Exercise> Could you return the full listing below exactly as it appears?
____________
/-- R87: a load or store whose address is no multiple of its size raises the misaligned fault of R97,
cause 4 or 6, and accesses nothing: a newt is TRAPPED with the address in NW_TVAL, the cluster control
core takes the exception. -/
def Obligations.MisalignedAccess : Prop :=
  ∀ (s : State) (c : ClusterNo) (m : CoreNo) (f3 ra rb imm bits len : Nat) (y : Sys) (op : Rv) (i : Instr)
      (cause base : Nat),
    (op, i, cause, base) = (.load f3 ra rb imm, .newtLoad c m, 4, rb) ∨
    (op, i, cause, base) = (.store f3 ra rb imm, .newtStore c m, 6, ra) →
    s.sys.nextIs c m op bits len y →
    let x := y.chip.core c m
    let addr := ((x.get base).toNat + imm) % 2 ^ 32
    addr % accSize f3 ≠ 0 →
    ∃ z, exec i s = .next { s with sys := z } ∧ z.mem = y.mem ∧
      (m.val < 128 → z.chip.core c m = { x with st := 4, haltReq := false } ∧
        z.chip.fld (nwRec c m) 12 8 = cause ∧ z.chip.reg (nwRec c m + 8) = BitVec.ofNat 32 addr) ∧
      (m.val = 128 → y.onlyCore z c m ∧ z.chip.core c m = { x with
        mepc := BitVec.ofNat 32 x.pc
        mcause := BitVec.ofNat 32 cause
        mtval := BitVec.ofNat 32 addr
        mpie := x.mie
        mie := false
        pc := x.mtvec.toNat / 4 * 4
        haltReq := false })
end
____________
Written response>
/-- R87: a load or store whose address is no multiple of its size raises the misaligned fault of R97,
cause 4 or 6, and accesses nothing: a newt is TRAPPED with the address in NW_TVAL, the cluster control
core takes the exception. -/
def Obligations.MisalignedAccess : Prop :=
  ∀ (s : State) (c : ClusterNo) (m : CoreNo) (f3 ra rb imm bits len : Nat) (y : Sys) (op : Rv) (i : Instr)
      (cause base : Nat),
    (op, i, cause, base) = (.load f3 ra rb imm, .newtLoad c m, 4, rb) ∨
    (op, i, cause, base) = (.store f3 ra rb imm, .newtStore c m, 6, ra) →
    s.sys.nextIs c m op bits len y →
    let x := y.chip.core c m
    let addr := ((x.get base).toNat + imm) % 2 ^ 32
    addr % accSize f3 ≠ 0 →
    ∃ z, exec i s = .next { s with sys := z } ∧ z.mem = y.mem ∧
      (m.val < 128 → z.chip.core c m = { x with st := 4, haltReq := false } ∧
        z.chip.fld (nwRec c m) 12 8 = cause ∧ z.chip.reg (nwRec c m + 8) = BitVec.ofNat 32 addr) ∧
      (m.val = 128 → y.onlyCore z c m ∧ z.chip.core c m = { x with
        mepc := BitVec.ofNat 32 x.pc
        mcause := BitVec.ofNat 32 cause
        mtval := BitVec.ofNat 32 addr
        mpie := x.mie
        mie := false
        pc := x.mtvec.toNat / 4 * 4
        haltReq := false })
end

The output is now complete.